= Yogya Brahmin =

Second sub-class of Maithil Brahmins

Yogya Brahmin (Maithili: योग्य ब्राह्मण) is a second sub-class within the traditional Maithil Brahmins community in the Mithila region of the Indian subcontinent. In the traditional hierarchy of the Maithil Brahmins community, Yogyas are placed after the Shrotriyas. This sub-class of the Maithil Brahmins community is also known as Bhalmanush. The Brahmins belonging to this sub-class are scholars devoted to learning Vedic texts.

== Etymology ==
Yogya is an Indic term. The literal meaning of the term Yogya is capable. The second sub-class of the Maithil Brahmin community were categorized as Yogya by the King Harisimhadeva of Mithila due to their potential for better conduct.

== History ==
The sub-class of Yogya Brahmin was categorised in Panjis after the introduction of Panji system in Mithila. It was first coined by the King Harisimhadeva at his court during the 14th century CE.

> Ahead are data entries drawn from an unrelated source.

-- ==== Sys2Proof/Laws/State.lean ====
section
/-! SUPPORT. One lemma for each field and each update of State, true by unfolding: what the update leaves as it was. -/

namespace Sys2Proof.Machine

/-! ### The register updates are writes of one register -/

@[simp] theorem State.setBit_eq (s : State) (a n : Nat) (b : Bool) : 
    s.setBit a n b = (s.note a (if b then putBit 0 n true else 0)).setReg a (putBit (s.reg a) n b) := rfl
@[simp] theorem State.setFld_eq (s : State) (a lo len v : Nat) :
    s.setFld a lo len v = s.setReg a (putFld (s.reg a) lo len v) := rfl
@[simp] theorem State.orReg_eq (s : State) (a : Nat) (m : Word) :
    s.orReg a m = (s.note a m).setReg a (s.reg a ||| m) := rfl
/-- A noted bit changes no register. -/
@[simp] theorem State.note_reg (s : State) (a b : Nat) (m : Word) : (s.note a m).reg b = s.reg b := rfl
@[simp] theorem State.addSat_eq (s : State) (a k : Nat) : s.addSat a k = s.setReg a (satAdd (s.reg a) k) := rfl
@[simp] theorem State.incReg_eq (s : State) (a : Nat) : s.incReg a = s.setReg a (s.reg a + 1) := rfl
@[simp] theorem State.onCtx_eq (s : State) (x : CtxId) (f : Ctx → Ctx) : s.onCtx x f = s.setCtx x (f (s.ctx x)) := rfl

/-! ### setReg -/

@[simp] theorem State.setReg_nut (s : State) (a : Nat) (v : Word) : (s.setReg a v).nut = s.nut := rfl
@[simp] theorem State.setReg_nutRun (s : State) (a : Nat) (v : Word) : (s.setReg a v).nutRun = s.nutRun := rfl
@[simp] theorem State.setReg_replicas (s : State) (a : Nat) (v : Word) : (s.setReg a v).replicas = s.replicas := rfl
@[simp] theorem State.setReg_power (s : State) (a : Nat) (v : Word) : (s.setReg a v).power = s.power := rfl
@[simp] theorem State.setReg_irq (s : State) (a : Nat) (v : Word) : (s.setReg a v).irq = s.irq := rfl
@[simp] theorem State.setReg_flight (s : State) (a : Nat) (v : Word) : (s.setReg a v).flight = s.flight := rfl
@[simp] theorem State.setReg_setNow (s : State) (a : Nat) (v : Word) : (s.setReg a v).setNow = s.setNow := rfl
@[simp] theorem State.setReg_rdShadow (s : State) (a : Nat) (v : Word) : (s.setReg a v).rdShadow = s.rdShadow := rfl
@[simp] theorem State.setReg_wrShadow (s : State) (a : Nat) (v : Word) : (s.setReg a v).wrShadow = s.wrShadow := rfl
@[simp] theorem State.setReg_speedAt (s : State) (a : Nat) (v : Word) : (s.setReg a v).speedAt = s.speedAt := rfl
@[simp] theorem State.setReg_tunings (s : State) (a : Nat) (v : Word) : (s.setReg a v).tunings = s.tunings := rfl
@[simp] theorem State.setReg_leap (s : State) (a : Nat) (v : Word) : (s.setReg a v).leap = s.leap := rfl
@[simp] theorem State.setReg_lines (s : State) (a : Nat) (v : Word) : (s.setReg a v).lines = s.lines := rfl
@[simp] theorem State.setReg_picks (s : State) (a : Nat) (v : Word) : (s.setReg a v).picks = s.picks := rfl
@[simp] theorem State.setReg_fmus (s : State) (a : Nat) (v : Word) : (s.setReg a v).fmus = s.fmus := rfl
@[simp] theorem State.setReg_house (s : State) (a : Nat) (v : Word) : (s.setReg a v).house = s.house := rfl
@[simp] theorem State.setReg_plucks (s : State) (a : Nat) (v : Word) : (s.setReg a v).plucks = s.plucks := rfl
@[simp] theorem State.setReg_edges (s : State) (a : Nat) (v : Word) : (s.setReg a v).edges = s.edges := rfl
@[simp] theorem State.setReg_reconvAt (s : State) (a : Nat) (v : Word) : (s.setReg a v).reconvAt = s.reconvAt := rfl
@[simp] theorem State.setReg_panel (s : State) (a : Nat) (v : Word) : (s.setReg a v).panel = s.panel := rfl
@[simp] theorem State.setReg_slots (s : State) (a : Nat) (v : Word) : (s.setReg a v).slots = s.slots := rfl
@[simp] theorem State.setReg_bridge (s : State) (a : Nat) (v : Word) : (s.setReg a v).bridge = s.bridge := rfl
@[simp] theorem State.setReg_synths (s : State) (a : Nat) (v : Word) : (s.setReg a v).synths = s.synths := rfl
@[simp] theorem State.setReg_foutClk (s : State) (a : Nat) (v : Word) : (s.setReg a v).foutClk = s.foutClk := rfl
@[simp] theorem State.setReg_irigCf (s : State) (a : Nat) (v : Word) : (s.setReg a v).irigCf = s.irigCf := rfl
@[simp] theorem State.setReg_irig (s : State) (a : Nat) (v : Word) : (s.setReg a v).irig = s.irig := rfl
@[simp] theorem State.setReg_tods (s : State) (a : Nat) (v : Word) : (s.setReg a v).tods = s.tods := rfl
@[simp] theorem State.setReg_ctxs (s : State) (a : Nat) (v : Word) : (s.setReg a v).ctxs = s.ctxs := rfl
@[simp] theorem State.setReg_quiet (s : State) (a : Nat) (v : Word) : (s.setReg a v).quiet = s.quiet := rfl
@[simp] theorem State.setReg_lastIss (s : State) (a : Nat) (v : Word) : (s.setReg a v).lastIss = s.lastIss := rfl
@[simp] theorem State.setReg_lastPc (s : State) (a : Nat) (v : Word) : (s.setReg a v).lastPc = s.lastPc := rfl
@[simp] theorem State.setReg_courses (s : State) (a : Nat) (v : Word) : (s.setReg a v).courses = s.courses := rfl
@[simp] theorem State.setReg_client (s : State) (a : Nat) (v : Word) : (s.setReg a v).client = s.client := rfl
@[simp] theorem State.setReg_bad (s : State) (a : Nat) (v : Word) : (s.setReg a v).bad = s.bad := rfl
@[simp] theorem State.setReg_ports (s : State) (a : Nat) (v : Word) : (s.setReg a v).ports = s.ports := rfl
@[simp] theorem State.setReg_i2cRun (s : State) (a : Nat) (v : Word) : (s.setReg a v).i2cRun = s.i2cRun := rfl
@[simp] theorem State.setReg_txRings (s : State) (a : Nat) (v : Word) : (s.setReg a v).txRings = s.txRings := rfl
@[simp] theorem State.setReg_rxLost (s : State) (a : Nat) (v : Word) : (s.setReg a v).rxLost = s.rxLost := rfl
@[simp] theorem State.setReg_keys (s : State) (a : Nat) (v : Word) : (s.setReg a v).keys = s.keys := rfl
@[simp] theorem State.setReg_hostMem (s : State) (a : Nat) (v : Word) : (s.setReg a v).hostMem = s.hostMem := rfl
@[simp] theorem State.setReg_counters (s : State) (a : Nat) (v : Word) : (s.setReg a v).counters = s.counters := rfl
@[simp] theorem State.setReg_cntStart (s : State) (a : Nat) (v : Word) : (s.setReg a v).cntStart = s.cntStart := rfl
@[simp] theorem State.setReg_cntReq (s : State) (a : Nat) (v : Word) : (s.setReg a v).cntReq = s.cntReq := rfl
@[simp] theorem State.setReg_bank (s : State) (a : Nat) (v : Word) : (s.setReg a v).bank = s.bank := rfl
@[simp] theorem State.setReg_dumpLost (s : State) (a : Nat) (v : Word) : (s.setReg a v).dumpLost = s.dumpLost := rfl
@[simp] theorem State.setReg_harp (s : State) (a : Nat) (v : Word) : (s.setReg a v).harp = s.harp := rfl
@[simp] theorem State.setReg_load (s : State) (a : Nat) (v : Word) : (s.setReg a v).load = s.load := rfl
@[simp] theorem State.setReg_spi (s : State) (a : Nat) (v : Word) : (s.setReg a v).spi = s.spi := rfl
@[simp] theorem State.setReg_freeCtr (s : State) (a : Nat) (v : Word) : (s.setReg a v).freeCtr = s.freeCtr := rfl
@[simp] theorem State.setReg_pending (s : State) (a : Nat) (v : Word) : (s.setReg a v).pending = s.pending := rfl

The Brahmins belonging to this sub-class were traditionally engaged in Puja-path (God worship) till mid-day. They are also known as Joge Brahmins. They are well versed in three branches of Vedas and deeply immersed in the knowledge of Shastra. The name Joge is linked to the Joge-Van (presently known as Jagban) village, where the Yajnavalkya Ashram was situated in the ancient period.